▶ [TASK BRIEF] Below are entries. Copy exactly the lines running from the line that holds "roles (04_modes_and_start.md) -/" to the line that holds "powered : Bool := true", with both ends included.

▶ [DATASET RECORDS]

theorem State.Blank.pinChange {s : State} (h : s.Blank) (e : EdgeIn) (v : Level) (n : Nat) :
    (s.pinChange e v n).Blank := by
  have hdue : ((s.passToMicro n).acceptDue e).Blank := (h.passClocks _).acceptDue e
  unfold State.pinChange
  split
  · exact h
  · dsimp only
    split
    · exact hdue.setInput e _
    · split
      · exact hdue.acceptEdge e _
      · exact hdue.setInput e _

theorem State.Blank.timed {s t : State} (h : s.Blank) (ht : Timed s t) : t.Blank := by
  cases ht with
  | advance => exact h.advance
  | expire i =>
    rw [State.expire, h.slots]
    exact h
  | periodEnd g ho n =>
    obtain ⟨hclosed, -⟩ := h.gates g
    exact absurd ho (by rw [State.gateIsOpen, hclosed]; decide)
  | complete f hf v n =>
    rw [h.inFlight] at hf
    cases hf
  | pinChange e v n => exact h.pinChange e v n
  | accept e p hp n => exact (h.passClocks n).acceptEdge e p.stamp
  | trip g =>
    have hnone := h.trips g
    unfold State.takeTrip
    rw [hnone]
    exact h
  | clocks => exact h.passClocks 1

/-- Nothing is read of a claim, and no notices are taken, where there are none. -/
theorem State.Blank.read {s : State} (h : s.Blank) (i : SlotIx) : (s.updClaim i Claim.readByOwner).Blank :=
  h.congr (fun j => by rw [State.updClaim_claim, h.slots, h.slots]; split <;> rfl) rfl rfl h.notices
    (fun _ => ⟨rfl, rfl⟩) rfl rfl

theorem State.Blank.takeNotices {s : State} (h : s.Blank) (l : Link) :
    (((s.notices.get l).take 6).foldl State.takeEntry
      { s with notices := s.notices.set l ((s.notices.get l).drop 6) }).Blank := by
  rw [h.notices]
  refine h.congr h.slots rfl rfl (fun m => ?_) (fun _ => ⟨rfl, rfl⟩) rfl rfl
  change (s.notices.set l []).get m = []
  rw [PerLink.get_set]
  split
  · rfl
  · exact h.notices m

theorem State.Blank.change {s t : State} (h : s.Blank) (hc : s.setup.part = .config) (ht : Change s t) : ConfigInv t := by
  have hrun : s.setup.part = .run → ConfigInv t := fun hr => by rw [hc] at hr; cases hr
  have hfree : ∀ (c : Claim) (i : SlotIx), s.claim i = some c → ConfigInv t := fun c i hi => by
    rw [h.slots] at hi
    cases hi
  cases ht with
  | nothing => exact configInv_of_blank h
  | read i => exact configInv_of_blank (h.read i)
  | tookNotices l => exact configInv_of_blank (h.takeNotices l)
  | opened l body r i f ho => exact hrun ho.run
  | amended body l i c f ho hf => exact hrun ho.run
  | renewed i c hi _ _ => exact hfree c i hi
  | renewedAll l =>
    rw [State.renewable, State.slotsWhere_of_free h.slots]
    exact configInv_of_blank h
  | retired l body i c ho => exact hrun ho.run
  | droppedAll l hr => exact hrun hr
  | cleared g src hr => exact hrun hr
  | tested g src hr => exact hrun hr
  | pinned i c hi _ => exact hfree c i hi

  | evicted l _ hr => exact hrun hr
  | admitted l => exact configInv_of_blank ⟨h.slots, h.drives, h.gateLists, h.notices, h.gates, h.waiting, h.inFlight, h.trips⟩
  | reach | window | filter | polarity =>
    exact configInv_of_blank ⟨h.slots, h.drives, h.gateLists, h.notices, h.gates, h.waiting, h.inFlight, h.trips⟩
  | locked _ =>
    intro hp
    cases hp

/-- In RUN a request leaves the part in RUN. -/
theorem Change.run {s t : State} (hrun : s.setup.part = .run) (h : Change s t) : t.setup.part = .run := by
  rw [(h.setup_of_run hrun).1, hrun]

theorem step_configInv {s t : State} (hs : ConfigInv s) (h : step s = .next t) : ConfigInv t := by
  refine step_keeps_parts (fun s q n r p hs _ => hs) (fun auth pins csLow => ?_) (fun s t hs h => ?_)
    (fun s t hs h => ?_) hs h
  · obtain ⟨-, -, -, -, -, hconfig, -⟩ := released_invariants auth pins csLow
    exact hconfig
  · cases hp : s.setup.part with
    | config => exact (blank_of_configInv hs hp).change hp h
    | run => exact fun hc => by rw [h.run hp] at hc; cases hc
  · intro hp
    rw [h.setup] at hp
    exact configInv_of_blank ((blank_of_configInv hs hp).timed h) (by rw [h.setup, hp])

/-- Settles O57, each part by the parts of a step. -/
theorem configSetupClocksAndAuthority : Obligations.ConfigSetupClocksAndAuthority :=
  ⟨⟨fun _ _ => step_configInv, fun _ _ _ hrun hc h hr => exec_setup_of_run hrun hc h hr⟩,
    fun _ _ => step_clockInv, fun _ _ => step_authorityInv⟩

end Sys2Proof.Machine
end

section
/-! SUPPORT and PROOFS. What each command leaves of the claims' fields, and what it makes of quotas and tags. -/

namespace Sys2Proof

/-- The fields of R1 by the requests that may change them: the place never, the name by EVICT, the terms by AMEND, the
pin by PIN. -/
structure Claim.SamePlace (c d : Claim) : Prop where
  resource : d.resource = c.resource
  cls : d.cls = c.cls

structure Claim.SameName (c d : Claim) : Prop where
  owner : d.owner = c.owner
  tag : d.tag = c.tag

structure Claim.SameTerms (c d : Claim) : Prop where
  hold : d.hold = c.hold
  wants : d.wantsSample = c.wantsSample
  body : d.payload.body = c.payload.body
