-- ==== Sys2Proof/Machine/State.lean ====
section
/-! DEFINITION. Machine/State.lean: everything the spec gives the module, as plain data. A field's default value is
its value in State.reset: the spec's reset value, or, for a stored, factory or strap value, the one that the log names
(log 2, 4, 5). INVENTORY.md lists every field with its rule. -/

namespace Sys2Proof.Machine

/-- The block has no fault: a command that the module does not carry out completes with a status, is ignored and
counted, or has no effect (R67, R58, R84, R8), so no step faults and no constructor is needed. -/
inductive Fault where
  deriving DecidableEq, Repr

/-- Why a step has no meaning. Raised by a Dispatch arm only. -/
inductive Refusal where
  /-- a command that has no meaning yet; raised by its Dispatch arm; safe (the machine stops). -/
  | notModelled (mnemonic : String)
  deriving DecidableEq, Repr

/-! ### What leaves the module -/

/-- One thing that left the module: newest first in `State.out` (log 3). -/
inductive Output where
  | completion (ctx slot : Nat) (tag : BitVec 32) (status flags : Nat) (result : BitVec 64)
  | bufWrite (rid : Nat) (addr : BitVec 64) (bytes : List Byte)
  | record (ctx slot : Nat) (bytes : List Byte)
  | msix (vec : Nat)
  | sbResponse (peer : Peer) (bytes : List Byte)
  | readValue (off : Nat) (value : BitVec 64)
  | chain (port : Nat) (endB : Bool) (bytes : List Byte)
  | ring (east : Bool) (f : RingFrame)
  | can (ch : Nat) (f : CanFrame)
  | heartbeat (mt : Nat)
  | tones (port : Nat) (endB : Bool) (state : Tone)
  | toneDrive (port : Nat) (endB : Bool) (on : Bool)
  | mirror (m : Mirror)
  | ack
  | digest (kind : DigestKind) (id : Nat) (value : BitVec 64)
  | nonMaskable
  | echoReply (to_ from_ : BitVec 128) (data : List Byte)
  | neighbourAdvert (to_ target : BitVec 128) (mac : BitVec 48)
  deriving DecidableEq, Repr

/-! ### Factory, strap and carrier values -/

/-- Values fixed outside the module's run: variant, factory values (R580), SLOT_ID pins (Table 1-10), firmware
version of the twin protocol, ROM values. Reset values: log 4. -/
structure Cfg where
  variant : Variant := .xkp08
  serial : BitVec 64 := 1
  slotId : BitVec 6 := 0
  sbMac : BitVec 48 := 0x010000000000
  ringMac : BitVec 48 := 0x020000000000
  proto : BitVec 8 := 1
  faultCrc : BitVec 32 := 0
  fwKeyX : BitVec 256 := 0
  fwKeyY : BitVec 256 := 0
  ee : Eeprom := {}
  deriving DecidableEq, Repr, Inhabited

/-! ### Host interface (02_host_rings.md) -/

inductive CtxState where
  | disabled | active | stopped | error
  deriving DecidableEq, Repr, Inhabited

/-- A queue context entry (Tables 2-5 to 2-7). `memFailAt`: the instant from which host memory refuses the module's writes
to its rings, none while it accepts them. -/
structure Ctx where
  sqBase : BitVec 64 := 0
  cqBase : BitVec 64 := 0
  enable : Bool := false
  stream : Bool := false
  cls : Nat := 0
  depthLog : Nat := 0
  recLog : Nat := 0
  vector : Nat := 0
  epoch : Nat := 0
  reason : Nat := 0
  phase : Bool := false
  state : CtxState := .disabled
  sqHead : Nat := 0
  sqTail : Nat := 0
  cqTail : Nat := 0
  cqHead : Nat := 0
  inflight : Nat := 0
  drops : Nat := 0
  loss : Bool := false
  memFailAt : Option Nat := none
  deriving DecidableEq, Repr, Inhabited

/-- Where a request came from. -/
inductive Src where
  | host (ctx : Nat)
  | side (peer : Peer)
  deriving DecidableEq, Repr, Inhabited

/-- A request between its checks and its completion (R66): waiting for its target, ready for step 9, or running
(its effect has begun and its completion is still to come). -/
inductive ReqPhase where
  | waiting | ready | running
  deriving DecidableEq, Repr, Inhabited

/-- A fetched descriptor, or a side-band request in hand, past steps 1 to 8 of R67. `key` is the key that step 4 checked
its CMAC with (R85). -/
structure Req where
  rid : Nat := 0
  src : Src := .host 0
  opcode : Nat := 0
  flags : BitVec 16 := 0
  tag : BitVec 32 := 0
  target : BitVec 64 := 0
  bufAddr : BitVec 64 := 0
  aux : BitVec 32 := 0
  counter : BitVec 64 := 0
  keySlot : Nat := 0
  key : BitVec 128 := 0
  buf : List Byte := []
  raw : List Byte := []
  phase : ReqPhase := .waiting
  acc : Nat := 0
  bufOk : Bool := true
  needAck : Bool := false
  mirrorAt : Nat := 0
  mirrored : Bool := false
  held : Option (Nat × Nat × BitVec 64) := none
  deriving DecidableEq, Repr, Inhabited

/-- A CAN receive filter (Table 13-3). -/
structure CanFilter where
  id : BitVec 32 := 0
  mask : BitVec 32 := 0
  own : Bool := false
  fdOnly : Bool := false
  classicOnly : Bool := false
  timeoutMs : Nat := 0
  deriving DecidableEq, Repr, Inhabited

/-- A subscription (R72): its opcode, context, what it names, and its partly filled record (R465, R497). -/
structure Sub where
  handle : BitVec 32 := 0
  opcode : Nat := 0
  ctx : Nat := 0
  target : Nat := 0
  param : Nat := 0
  content : Nat := 0
  entries : List VarEntry := []
  filters : List CanFilter := []
  seq : Nat := 0
  count : Nat := 0
  items : List (List Byte) := []
  firstAt : Nat := 0
  firstMt : Nat := 0
  deriving DecidableEq, Repr, Inhabited

/-- One MSI-X vector: its entry in BAR4's table (message address and data, mask bit), its bit of the pending-bit array
(R49, R50), and its hold-off (R62). -/
structure Vec where
  addr : BitVec 64 := 0
  data : BitVec 32 := 0
  masked : Bool := false
  pending : Bool := false
  last : Option Nat := none
  deferred : Bool := false
  deriving DecidableEq, Repr, Inhabited

structure HostIf where
  link : Bool := false
  speed : Nat := 0
  width : Nat := 0
  engine : Bool := false
  linkEpoch : Nat := 0
  eventVector : Nat := 0
  eventCause : BitVec 6 := 0
  irqHoldoff : Nat := 0
  doorbellDrop : Nat := 0
  fetchAt : Option Nat := none
  ctxs : Tab Ctx := []
  reqs : List Req := []
  nextRid : Nat := 0
  vecs : Tab Vec := []
  subs : List Sub := []
  deriving DecidableEq, Repr, Inhabited

/-! ### Side-band, helm, security (03_sideband_and_authority.md) -/

structure Mgmt where
  holder : Holder := .host
  lastCause : Nat := 0
  helmTimeout : Nat := 0x14
  autoTake : Bool := true
  sbIdle : Nat := 0x3C
  hostDownAt : Option Nat := some 0
  partnerLink : Bool := false
  lastSbAuth : Nat := 0
  sbLink : Bool := false
  sbAmpl : Bool := false
  lowAmpl : Bool := false
  anOff : Bool := false
  sbDrops : Nat := 0
  sbAddr : BitVec 128 := 0
  sbPrefix : Nat := 0x40
  sbQueue : List (Peer × List Byte) := []
  sbInHand : Option Nat := none
  replay : List (Peer × List Byte × List Byte) := []
  presenceEnd : Option Nat := none
  granted : Option Nat := none
  seizeTick : Option Nat := none
  deriving DecidableEq, Repr, Inhabited

/-- A password session (R110). -/
structure Session where
  side : Bool := false
  slot : Nat := 0
  last : Nat := 0
  deriving DecidableEq, Repr, Inhabited

structure Sec where
  slots : Tab KeySlot := [(0, { present := true, mask := 0x40 })]
  authFails : Nat := 0
  stale : Nat := 0
  verifier : Option Verifier := none
  fails : Nat := 0
  lockEnd : Option Nat := none
  session : Option Session := none
  pwdCheck : Option Nat := none
  fwActiveB : Bool := false
  fwAValid : Bool := true
  fwBValid : Bool := false
  fwPending : Option Bool := none
  fwMinVersion : Nat := 0
  fwVersionA : Nat × BitVec 64 := (0, 0)
  fwVersionB : Nat × BitVec 64 := (0, 0)
  fwSigA : List Byte := []
  fwSigB : List Byte := []
  fwChunks : Option (List Byte) := none
  fwStore : Option (Nat × Bool × List Byte) := none
  activateAt : Option Nat := none
  deriving DecidableEq, Repr, Inhabited

/-! ### Modes and roles (04_modes_and_start.md) -/

inductive Mode where
  | dormant | startup | run | hold | maintenance | recovery
  deriving DecidableEq, Repr, Inhabited

inductive Role where
  | simplex | lead | follow | syncing | yielded
  deriving DecidableEq, Repr, Inhabited

/-- A mode transition under way (R124, R125): to HOLD from RUN, at the hold instant that a pair's lead chose (R120); a restart
(warm or cold); or to RECOVERY, once the records up to `seq` are written (R584). -/
inductive Trans where
  | toHold (cause : Nat) (task : Nat) (rid : Option Nat) (instant : Option Nat)
  | restart (warm : Bool) (rid : Option Nat) (cause : Nat)
  | toRecovery (at_ cause seq : Nat)
  deriving DecidableEq, Repr, Inhabited

/-- Steps of role settling (R355). -/
inductive Settle where
  | idle | readAlive (since : Nat) | waitLink (since : Nat) | claimDelay (since : Nat) | settled
  deriving DecidableEq, Repr, Inhabited

structure Modes where
  powered : Bool := true
  inReset : Bool := false
  prevMode : Nat := 0
  puStep : Nat := 1
  supplyAt : Nat := 0
  mode : Mode := .startup
  role : Role := .simplex
  cause : Nat := 0
  partner : Bool := false
  detached : Bool := false
  trans : Option Trans := none
  holdTask : Nat := 0
  holdCause : Nat := 0
  startRun : Bool := false
  startWarm : Bool := true
  rstCount : Nat := 0
  rstFallback : Bool := false
  rstKind : Nat := 3
  rstMt : Nat := 0
  rstNow : Nat := 0
  rstPlanned : Option Nat := none
  planWarm : Bool := false
  planFallback : Bool := false
  wakeOnTrip : Bool := false
  wakeToRun : Bool := false
  wakeOnAlarm : Bool := false
  drillMinutes : Nat := 0x5A0
  drillResult : Nat := 0
  settle : Settle := .idle
  faultTick : Option Nat := none
  leadRestart : Option Nat := none
  bootA : Bool := true
  bootB : Bool := true
  deriving DecidableEq, Repr, Inhabited

/-! ### Tiles (01, 15) -/

inductive TileState where
  | absent | gated | spring | on | autumn | fenced | reset | fault
  deriving DecidableEq, Repr, Inhabited

/-- A transaction on the die-to-die fabric: the request that it belongs to, its source die, target die and traffic class,
and the epoch of its target die when it was issued (R22, R23). -/
structure Xact where
  rid : Nat := 0
  src : Nat := 0
  die : Nat := 1
  cls : Nat := 3
  epoch : Nat := 0
  deriving DecidableEq, Repr, Inhabited

/-- A compute tile (Tables 1-11 to 1-14); `div` is the divider of its Summer domain, 0 while not clocked, `aborted` says
that its last gating was given up (R510), and `switching` that it changes its source after a clock failure, which last ended at `quietEnd` (R517). -/
structure Tile where
  state : TileState := .gated
  epoch : Nat := 0
  policy : Nat := 0
  retracted : Nat := 0
  stale : Nat := 0
  linkErr : Nat := 0
  div : Nat := 0
  pll : Bool := false
  stepAt : Nat := 0
  dwell : Nat := 4
  src : Nat := 0
  fencedAt : Option Nat := none
  switchTo : Option Nat := none
  aborted : Bool := false
  switching : Bool := false
  quietEnd : Nat := 0
  deriving DecidableEq, Repr, Inhabited

/-! ### Program image and tasks (05, 06) -/

/-! ### Loops (07) -/

/-! ### Cell plan, estimation, contactors (08, 09) -/

/-! ### The pair (10) -/

/-- An Equinox under way (R372, R373). -/
structure Equinox where
  e : Nat := 0
  cause : Nat := 4
  rid : Option Nat := none
  reverse : Bool := false
  windowOpen : Bool := false
  claimed : Bool := false
  deriving DecidableEq, Repr, Inhabited

/-- An exchange under way (R379). -/
structure Exchange where
  rid : Nat := 0
  image : Image := {}
  x : Nat := 0
  built : Tab Task := []
  forces : List Force := []
  deriving DecidableEq, Repr, Inhabited

/-- What the checks of a new lead after a swap go by (R376): the satellites that the last sweep of each port before E reached and
the first one after it, the channels that read ALONE at E, whether the first exclusive slot of a channel after E was acknowledged,
and the good frames that the neighbours had counted at E. -/
structure Drill where
  before : Tab (List Nat) := []
  after : Tab (List Nat) := []
  alone : List Nat := []
  excl : Tab Bool := []
  rxE : Nat := 0
  rxW : Nat := 0
  deriving DecidableEq, Repr, Inhabited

▶ [THE COMPLETED TASK]
/-! ### Modes and roles (04_modes_and_start.md) -/

inductive Mode where
  | dormant | startup | run | hold | maintenance | recovery
  deriving DecidableEq, Repr, Inhabited

inductive Role where
  | simplex | lead | follow | syncing | yielded
  deriving DecidableEq, Repr, Inhabited

/-- A mode transition under way (R124, R125): to HOLD from RUN, at the hold instant that a pair's lead chose (R120); a restart
(warm or cold); or to RECOVERY, once the records up to `seq` are written (R584). -/
inductive Trans where
  | toHold (cause : Nat) (task : Nat) (rid : Option Nat) (instant : Option Nat)
  | restart (warm : Bool) (rid : Option Nat) (cause : Nat)
  | toRecovery (at_ cause seq : Nat)
  deriving DecidableEq, Repr, Inhabited

/-- Steps of role settling (R355). -/
inductive Settle where
  | idle | readAlive (since : Nat) | waitLink (since : Nat) | claimDelay (since : Nat) | settled
  deriving DecidableEq, Repr, Inhabited

structure Modes where
  powered : Bool := true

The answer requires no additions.